The integration also supports async operations:

```python
import asyncio
from llama_index.embeddings.isaacus import IsaacusEmbedding


async def get_embeddings_async():
    embedding_model = IsaacusEmbedding()

    # Get async embeddings
    embedding = await embedding_model.aget_text_embedding("Legal text here")
    embeddings = await embedding_model.aget_text_embedding_batch(
        ["Text 1", "Text 2"]
    )

    return embedding, embeddings


# Run async function
result = asyncio.run(get_embeddings_async())
print(result)
```

### Runnable Examples

See the `./examples` directory for more, runnable examples.

#### Running an Example

```bash
cd examples
uv run python basic_usage.py
```

### Integration with LlamaIndex

```python
from llama_index.core import VectorStoreIndex, Settings
from llama_index.embeddings.isaacus import IsaacusEmbedding
from llama_index.llms.openai import OpenAI
from llama_index.core import Document

# Set the LLM
llm = OpenAI()
Settings.llm = llm

# Set the Isaacus embedding model globally
Settings.embed_model = IsaacusEmbedding()

# Create documents
documents = [
    Document(text="This is a contract clause about payment terms."),
    Document(text="This is a contract clause about termination."),
]

# Create a vector index
index = VectorStoreIndex.from_documents(documents)

# Query the index
query_engine = index.as_query_engine(
    llm=llm, response_mode="compact", similarity_top_k=5
)
response = query_engine.query("What are the payment terms?")
print(response)
```

## Available Models

Currently, Isaacus offers the following embedding model:

- **kanon-2-embedder**: The world's most accurate legal embedding model on the [Massive Legal Embedding Benchmark (MLEB)](https://isaacus.com/blog/introducing-mleb) as of October 2025.

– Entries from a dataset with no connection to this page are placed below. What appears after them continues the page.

-- ==== Sys2Proof/Laws/Ops.lean ====
section
/-!
SUPPORT. What each shared operation may change, said once for each: the part after it is the part before but for the
fields that its frame law names; and, for simp, every other field is as before.
-/
namespace Sys2Proof.Machine

/-- Writing a register changes the register file alone. -/
theorem setRegAt_frame (p : Part) (off : Nat) (v : Reg32) :
    setRegAt p off v = { p with regs := (setRegAt p off v).regs } := rfl

@[simp] theorem setRegAt_readData (p : Part) (off : Nat) (v : Reg32) : (setRegAt p off v).readData = p.readData := by rw [setRegAt_frame]
@[simp] theorem setRegAt_readPec (p : Part) (off : Nat) (v : Reg32) : (setRegAt p off v).readPec = p.readPec := by rw [setRegAt_frame]
@[simp] theorem setRegAt_hiLatch (p : Part) (off : Nat) (v : Reg32) : (setRegAt p off v).hiLatch = p.hiLatch := by rw [setRegAt_frame]
@[simp] theorem setRegAt_loHeld (p : Part) (off : Nat) (v : Reg32) : (setRegAt p off v).loHeld = p.loHeld := by rw [setRegAt_frame]
@[simp] theorem setRegAt_free (p : Part) (off : Nat) (v : Reg32) : (setRegAt p off v).free = p.free := by rw [setRegAt_frame]
@[simp] theorem setRegAt_now (p : Part) (off : Nat) (v : Reg32) : (setRegAt p off v).now = p.now := by rw [setRegAt_frame]
@[simp] theorem setRegAt_tk (p : Part) (off : Nat) (v : Reg32) : (setRegAt p off v).tk = p.tk := by rw [setRegAt_frame]
@[simp] theorem setRegAt_host (p : Part) (off : Nat) (v : Reg32) : (setRegAt p off v).host = p.host := by rw [setRegAt_frame]
@[simp] theorem setRegAt_svn (p : Part) (off : Nat) (v : Reg32) : (setRegAt p off v).svn = p.svn := by rw [setRegAt_frame]
@[simp] theorem setRegAt_sp (p : Part) (off : Nat) (v : Reg32) : (setRegAt p off v).sp = p.sp := by rw [setRegAt_frame]
@[simp] theorem setRegAt_gr (p : Part) (off : Nat) (v : Reg32) : (setRegAt p off v).gr = p.gr := by rw [setRegAt_frame]
@[simp] theorem setRegAt_blank (p : Part) (off : Nat) (v : Reg32) : (setRegAt p off v).blank = p.blank := by rw [setRegAt_frame]
@[simp] theorem setRegAt_cols (p : Part) (off : Nat) (v : Reg32) : (setRegAt p off v).cols = p.cols := by rw [setRegAt_frame]
@[simp] theorem setRegAt_regions (p : Part) (off : Nat) (v : Reg32) : (setRegAt p off v).regions = p.regions := by rw [setRegAt_frame]
@[simp] theorem setRegAt_loader (p : Part) (off : Nat) (v : Reg32) : (setRegAt p off v).loader = p.loader := by rw [setRegAt_frame]
@[simp] theorem setRegAt_boot (p : Part) (off : Nat) (v : Reg32) : (setRegAt p off v).boot = p.boot := by rw [setRegAt_frame]
@[simp] theorem setRegAt_mon (p : Part) (off : Nat) (v : Reg32) : (setRegAt p off v).mon = p.mon := by rw [setRegAt_frame]
@[simp] theorem setRegAt_sm (p : Part) (off : Nat) (v : Reg32) : (setRegAt p off v).sm = p.sm := by rw [setRegAt_frame]
@[simp] theorem setRegAt_tim (p : Part) (off : Nat) (v : Reg32) : (setRegAt p off v).tim = p.tim := by rw [setRegAt_frame]
@[simp] theorem setRegAt_lanes (p : Part) (off : Nat) (v : Reg32) : (setRegAt p off v).lanes = p.lanes := by rw [setRegAt_frame]
@[simp] theorem setRegAt_his (p : Part) (off : Nat) (v : Reg32) : (setRegAt p off v).his = p.his := by rw [setRegAt_frame]
@[simp] theorem setRegAt_rdo (p : Part) (off : Nat) (v : Reg32) : (setRegAt p off v).rdo = p.rdo := by rw [setRegAt_frame]
@[simp] theorem setRegAt_cap (p : Part) (off : Nat) (v : Reg32) : (setRegAt p off v).cap = p.cap := by rw [setRegAt_frame]
@[simp] theorem setRegAt_trc (p : Part) (off : Nat) (v : Reg32) : (setRegAt p off v).trc = p.trc := by rw [setRegAt_frame]

/-- Setting a field changes the register file alone. -/
theorem setFldI_frame (p : Part) (f : FieldRow) (i v : Nat) :
    setFldI p f i v = { p with regs := (setFldI p f i v).regs } := rfl

@[simp] theorem setFldI_readData (p : Part) (f : FieldRow) (i v : Nat) : (setFldI p f i v).readData = p.readData := by rw [setFldI_frame]
@[simp] theorem setFldI_readPec (p : Part) (f : FieldRow) (i v : Nat) : (setFldI p f i v).readPec = p.readPec := by rw [setFldI_frame]
@[simp] theorem setFldI_hiLatch (p : Part) (f : FieldRow) (i v : Nat) : (setFldI p f i v).hiLatch = p.hiLatch := by rw [setFldI_frame]
@[simp] theorem setFldI_loHeld (p : Part) (f : FieldRow) (i v : Nat) : (setFldI p f i v).loHeld = p.loHeld := by rw [setFldI_frame]
@[simp] theorem setFldI_free (p : Part) (f : FieldRow) (i v : Nat) : (setFldI p f i v).free = p.free := by rw [setFldI_frame]
@[simp] theorem setFldI_now (p : Part) (f : FieldRow) (i v : Nat) : (setFldI p f i v).now = p.now := by rw [setFldI_frame]
@[simp] theorem setFldI_tk (p : Part) (f : FieldRow) (i v : Nat) : (setFldI p f i v).tk = p.tk := by rw [setFldI_frame]
@[simp] theorem setFldI_host (p : Part) (f : FieldRow) (i v : Nat) : (setFldI p f i v).host = p.host := by rw [setFldI_frame]
@[simp] theorem setFldI_svn (p : Part) (f : FieldRow) (i v : Nat) : (setFldI p f i v).svn = p.svn := by rw [setFldI_frame]
@[simp] theorem setFldI_sp (p : Part) (f : FieldRow) (i v : Nat) : (setFldI p f i v).sp = p.sp := by rw [setFldI_frame]
@[simp] theorem setFldI_gr (p : Part) (f : FieldRow) (i v : Nat) : (setFldI p f i v).gr = p.gr := by rw [setFldI_frame]
@[simp] theorem setFldI_blank (p : Part) (f : FieldRow) (i v : Nat) : (setFldI p f i v).blank = p.blank := by rw [setFldI_frame]
@[simp] theorem setFldI_cols (p : Part) (f : FieldRow) (i v : Nat) : (setFldI p f i v).cols = p.cols := by rw [setFldI_frame]
@[simp] theorem setFldI_regions (p : Part) (f : FieldRow) (i v : Nat) : (setFldI p f i v).regions = p.regions := by rw [setFldI_frame]
@[simp] theorem setFldI_loader (p : Part) (f : FieldRow) (i v : Nat) : (setFldI p f i v).loader = p.loader := by rw [setFldI_frame]
@[simp] theorem setFldI_boot (p : Part) (f : FieldRow) (i v : Nat) : (setFldI p f i v).boot = p.boot := by rw [setFldI_frame]
@[simp] theorem setFldI_mon (p : Part) (f : FieldRow) (i v : Nat) : (setFldI p f i v).mon = p.mon := by rw [setFldI_frame]
@[simp] theorem setFldI_sm (p : Part) (f : FieldRow) (i v : Nat) : (setFldI p f i v).sm = p.sm := by rw [setFldI_frame]
@[simp] theorem setFldI_tim (p : Part) (f : FieldRow) (i v : Nat) : (setFldI p f i v).tim = p.tim := by rw [setFldI_frame]
@[simp] theorem setFldI_lanes (p : Part) (f : FieldRow) (i v : Nat) : (setFldI p f i v).lanes = p.lanes := by rw [setFldI_frame]
@[simp] theorem setFldI_his (p : Part) (f : FieldRow) (i v : Nat) : (setFldI p f i v).his = p.his := by rw [setFldI_frame]
@[simp] theorem setFldI_rdo (p : Part) (f : FieldRow) (i v : Nat) : (setFldI p f i v).rdo = p.rdo := by rw [setFldI_frame]
@[simp] theorem setFldI_cap (p : Part) (f : FieldRow) (i v : Nat) : (setFldI p f i v).cap = p.cap := by rw [setFldI_frame]
@[simp] theorem setFldI_trc (p : Part) (f : FieldRow) (i v : Nat) : (setFldI p f i v).trc = p.trc := by rw [setFldI_frame]
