/-! ### Offsets that no register table lists (R11) -/

/-- Does an array of registers end within `b` bytes of its first? -/
def dimsWithin : List (Nat × Nat) → Nat → Bool
  | [], b => decide (0 < b)
  | (s, n) :: _, b => decide (0 < s) && decide (s * n ≤ b)

/-- A register of an array lies within the bytes of the array. -/
theorem lt_of_dimsHit {l : List (Nat × Nat)} {b d : Nat} (hb : dimsWithin l b = true) (hd : dimsHit l d = true) :
    d < b := by
  cases l with
  | nil => simp_all [dimsWithin, dimsHit]
  | cons e l =>
    obtain ⟨s, n⟩ := e
    simp only [dimsWithin, dimsHit, Bool.and_eq_true, decide_eq_true_eq] at hb hd
    exact (Nat.div_lt_iff_lt_mul hb.1).1 hd.1 |>.trans_le (Nat.mul_comm s n ▸ hb.2)

/-- Each low word of the list of pairs starts the array of some row of its block, and the array ends in that block. -/
theorem pairLows_are_rows : ∀ e ∈ pairLows,
    (∃ f ∈ rowsOfBlock (e.1 / 0x100000), f.off = e.1 ∧ f.dims = e.2) ∧
    dimsWithin e.2 (0x100000 - e.1 % 0x100000) = true := by decide +kernel

/-- Some register table lists every low word of a pair. -/
theorem rowsAt_ne_nil_of_isPairLow {off : Nat} (h : isPairLow off = true) : rowsAt off ≠ [] := by
  obtain ⟨e, he, hhit⟩ := List.any_eq_true.1 h
  simp only [Bool.and_eq_true, decide_eq_true_eq] at hhit
  obtain ⟨hle, hdims⟩ := hhit
  obtain ⟨⟨f, hf, hfoff, hfdims⟩, hwithin⟩ := pairLows_are_rows e he
  have hblock : off / 0x100000 = e.1 / 0x100000 := by
    have := lt_of_dimsHit hwithin hdims
    omega
  refine List.ne_nil_of_mem (List.mem_filter.2 ⟨hblock ▸ hf, ?_⟩)
  simp [FieldRow.hits, hfoff, hfdims, hle, hdims]

section
variable {off : Nat} (hoff : rowsAt off = [])
include hoff

/-- An unlisted offset is not that of a row. -/
theorem ne_off_of_unlisted {f : FieldRow} (hf : rowsAt f.off ≠ []) : off ≠ f.off := fun e => hf (e ▸ hoff)

theorem isPairLow_of_unlisted : isPairLow off = false :=
  Bool.eq_false_iff.2 fun h => rowsAt_ne_nil_of_isPairLow h hoff

theorem regView_of_unlisted (p : Part) (balls : BitVec 64) : regView p balls off = 0 := by
  have hL : off ≠ GIO_LEVEL_L.off := ne_off_of_unlisted hoff (by decide)
  have hH : off ≠ GIO_LEVEL_H.off := ne_off_of_unlisted hoff (by decide)
  simp [regView, hL, hH, hoff]

/-- With no field to clear, the register is stored back as it is. -/
theorem clearRc_of_unlisted {p : Part} (hp : smapWf regReset p.regs = true) : clearRc p off = p := by
  have hsame : setRegAt p off (regAt p off) = p := by rw [setRegAt, regAt, smapSet_get off hp]
  simpa [clearRc, hoff] using hsame

/-- An unlisted offset below the debug windows reads as 0, and the read changes nothing. -/
theorem busRead_of_unlisted {p : Part} (balls : BitVec 64) (hlt : off < 0x2000000) (hp : smapWf regReset p.regs = true)
    (hnone : latched p off = none) : busRead p balls off = (p, 0) := by
  rw [busRead_eq_readReg p balls hlt (ne_off_of_unlisted hoff (by decide)),
    readReg_single balls hnone (isPairLow_of_unlisted hoff), clearRc_of_unlisted hoff hp, regView_of_unlisted hoff]

theorem busWrite_of_unlisted (p : Part) (v : Reg32) : busWrite p off v = p := by simp [busWrite, hoff]

end

theorem ringSetupWrite_of_unlisted {off : BitVec 26} (hoff : rowsAt off.toNat = []) (v : Reg32) (p : Part) :
    ringSetupWrite off v p = p := by simp [ringSetupWrite, hoff]

/-! ### I²C transactions (R431) -/

/-- The 4 bytes of an offset and a repeated start, at the part's address and outside POWERUP: a read, and its PEC byte. -/
theorem i2cAccess_read {p : Part} {addr : BitVec 7} {off : Nat} (balls : BitVec 64) (haddr : addr.toNat = i2cAddress p)
    (hps : p.boot.ps ≠ .powerup) (hlt : off < 0x2000000) :
    i2cAccess addr (leBytes 4 off) true balls p = { readInto balls off p with
      readPec := (smbusPec (i2cByte addr false :: leBytes 4 off ++
        i2cByte addr true :: leBytes 4 (readInto balls off p).readData)).toNat } := by
  have hat : leAt (leBytes 4 off) 0 4 = off := by simpa using leAt_leBytes_append (by omega : off < 2 ^ 32) []
  simp [i2cAccess, hat, haddr, hps, hlt]

/-- The 4 bytes of an offset and 4 of a value: a write of it, but nothing at another address or in POWERUP. -/
theorem i2cAccess_write (addr : BitVec 7) {off : Nat} (v : Reg32) (balls : BitVec 64) (p : Part) (hlt : off < 0x2000000) :
    i2cAccess addr (leBytes 4 off ++ leBytes 4 v.toNat) false balls p =
      if addr.toNat ≠ i2cAddress p ∨ p.boot.ps = .powerup then p else busWrite p off v := by
  have hoff : leAt (leBytes 4 off ++ leBytes 4 v.toNat) 0 4 = off := leAt_leBytes_append (by omega) _
  have hval : leAt (leBytes 4 off ++ leBytes 4 v.toNat) 4 4 = v.toNat := leAt_append_leBytes v.isLt (length_leBytes _ _)
  simp [i2cAccess, hoff, hval, Nat.not_le.2 hlt]

/-! ### Unlisted offsets read as 0 and take no write (R11) -/

/-- Settles O13: no pair, no latch and no field of a row is at the offset, so a read stores its register back as it is, and
no write reaches one. -/
theorem unlistedOffsets : Obligations.UnlistedOffsets := by
  intro s off v balls ha hcanon hlt hoff hnone
  obtain ⟨hregs, -⟩ := hcanon
  have hread : readInto balls off.toNat s.part = { s.part with readData := 0 } :=
    readInto_eq (busRead_of_unlisted hoff balls hlt hregs hnone)
  refine ⟨?_, ?_, fun addr haddr hps => ?_, ?_, ?_, fun addr => ?_⟩
  · rw [exec_lowWordRead ha, hread]
  · rw [exec_readClear ha, hread]
  · rw [exec_i2cAccess ha, i2cAccess_read balls haddr hps hlt, hread]
  · rw [exec_registerWrite ha, busWrite_of_unlisted hoff, withPart_self]
  · rw [exec_ringSetupWrite ha, ringSetupWrite_of_unlisted hoff, withPart_self]
  · rw [exec_i2cAccess ha, i2cAccess_write addr v balls s.part hlt, busWrite_of_unlisted hoff, ite_self, withPart_self]

end Sys2Proof.Machine

/-!
PROOFS. Spindles and billets (chapter 02): the row of each spindle opcode, what passing a step, fetching and reading the
operands change, and the suppression of an instruction by an uncorrectable word (R29, R33, R34, R58 to R60).
-/
namespace Sys2Proof.Machine

/-! ### The rows of the spindle opcodes -/

/-- The effect of an opcode's row on the part. -/
def spRow (op : SpOp) (a : Site) (p : Part) : Part :=
  match op with
  | .nop => spNop a p | .bool3 => spBool3 a p | .move => spMove a p | .sel => spSel a p | .add => spAdd a p
  | .sub => spSub a p | .cmp => spCmp a p | .min => spMin a p | .max => spMax a p | .cmpx => spCmpx a p
  | .shf => spShf a p | .rot => spRot a p | .popc => spPopc a p | .prio => spPrio a p | .ldi => spLdi a p
  | .send => spSend a p | .recv => spRecv a p | .bpub => spBpub a p | .tblr => spTblr a p | .tblw => spTblw a p
  | .pin => spPin a p | .pout => spPout a p | .hist => spHist a p | .probe => spProbe a p | .accept => spAccept a p
  | .uevt => spUevt a p | .stat => spStat a p

theorem exec_rowAt {s : State} (ha : awake s) (op : SpOp) (a : Site) :
    exec (rowAt op a) s = .next (withPart s (spRow op a s.part)) := by
  cases op <;> exact run_of_awake ha _

/-- An uncorrectable entry suppresses whatever the row would do with it. -/
theorem issue_of_double {p : Part} {a : Site} (hi : issues p a = true) (hd : eccKind (seenEntry p a) = .double)
    (op : SpOp) (act : Part → SpInstr → Part) :
    issue p a op act = spindleCatch (suppress (passStep p a) a) .imem a 0 0 := by
  simp [issue, hi, hd]

/-- The row of the fetched instruction's opcode acts on the part that has fetched it. -/
theorem issue_of_executes {s : State} {a : Site} {i : SpInstr} (h : executes s a i) (act : Part → SpInstr → Part) :
    issue s.part a (spOpOf i) act = act (fetched s.part a) i := by
  obtain ⟨-, hi, hd, hdec⟩ := h
  simp [issue, hi, hd, hdec]

/-- An uncorrectable operand word suppresses whatever the instruction would do with its operands. -/
theorem withOperands_of_unreadable {p : Part} {a : Site} {os : List Opnd} (h : (readStages p a os).2 ≠ false)
    (act : Part → List Word → Part) :
    withOperands p a os act = spindleCatch (suppress (readStages p a os).1 a) .dmem a 0 0 := by
  simp [withOperands, h]

/-- Every row acts on the entry that it issues. -/
theorem spRow_eq_issue (op : SpOp) (a : Site) (p : Part) : ∃ act, spRow op a p = issue p a op act := by
  cases op with
  | _ => rw [spRow]; exact ⟨_, rfl⟩

/-- An instruction with operands acts on their values. -/
theorem spRow_eq_withOperands {s : State} {a : Site} {i : SpInstr} (h : executes s a i) (hos : opndsOf i ≠ []) :
    ∃ act, spRow (spOpOf i) a s.part = withOperands (fetched s.part a) a (opndsOf i) act := by
  cases i with
  | nop | ldi | pin => exact absurd rfl hos
  | _ => rw [spOpOf, spRow]; exact ⟨_, issue_of_executes h _⟩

For more information about Isaacus models, see the [Isaacus documentation](https://docs.isaacus.com/models).

## Error Handling

The integration includes proper error handling for common issues:

- Missing API key
- Invalid API configuration
- Network errors
- API errors

## Configuration Options

| Parameter           | Type  | Default                        | Description                                          |
| ------------------- | ----- | ------------------------------ | ---------------------------------------------------- |
| `model`             | str   | "kanon-2-embedder"             | The embedding model to use                           |
| `api_key`           | str   | `os.getenv("ISAACUS_API_KEY")` | The API key for Isaacus                              |
| `base_url`          | str   | "https://api.isaacus.com/v1"   | The base URL for Isaacus API                         |
| `dimensions`        | int   | None (model default)           | Optional: reduce embedding dimensionality            |
| `task`              | str   | None                           | Task type: "retrieval/query" or "retrieval/document" |
| `overflow_strategy` | str   | "drop_end"                     | Strategy for handling overflow: "drop_end" or None   |
| `timeout`           | float | 60.0                           | Timeout for requests in seconds                      |
| `embed_batch_size`  | int   | 100                            | Batch size for embedding calls                       |

## Environment Variables

| Variable           | Description                             |
| ------------------ | --------------------------------------- |
| `ISAACUS_API_KEY`  | The API key for Isaacus (required)      |
| `ISAACUS_BASE_URL` | The base URL for Isaacus API (optional) |

## Testing

Run the test suite:

```bash
uv run -- pytest
```

Run with coverage:

```bash
uv run -- pytest --cov=llama_index tests/
```

## Additional Information

For more information about Isaacus and its legal AI models:

- [Isaacus Documentation](https://docs.isaacus.com)
- [Kanon 2 Embedder Announcement](https://isaacus.com/blog/introducing-kanon-2-embedder)
- [Massive Legal Embedding Benchmark (MLEB)](https://isaacus.com/blog/introducing-mleb)
- [Isaacus Platform](https://platform.isaacus.com)

## License

This project is licensed under the MIT License.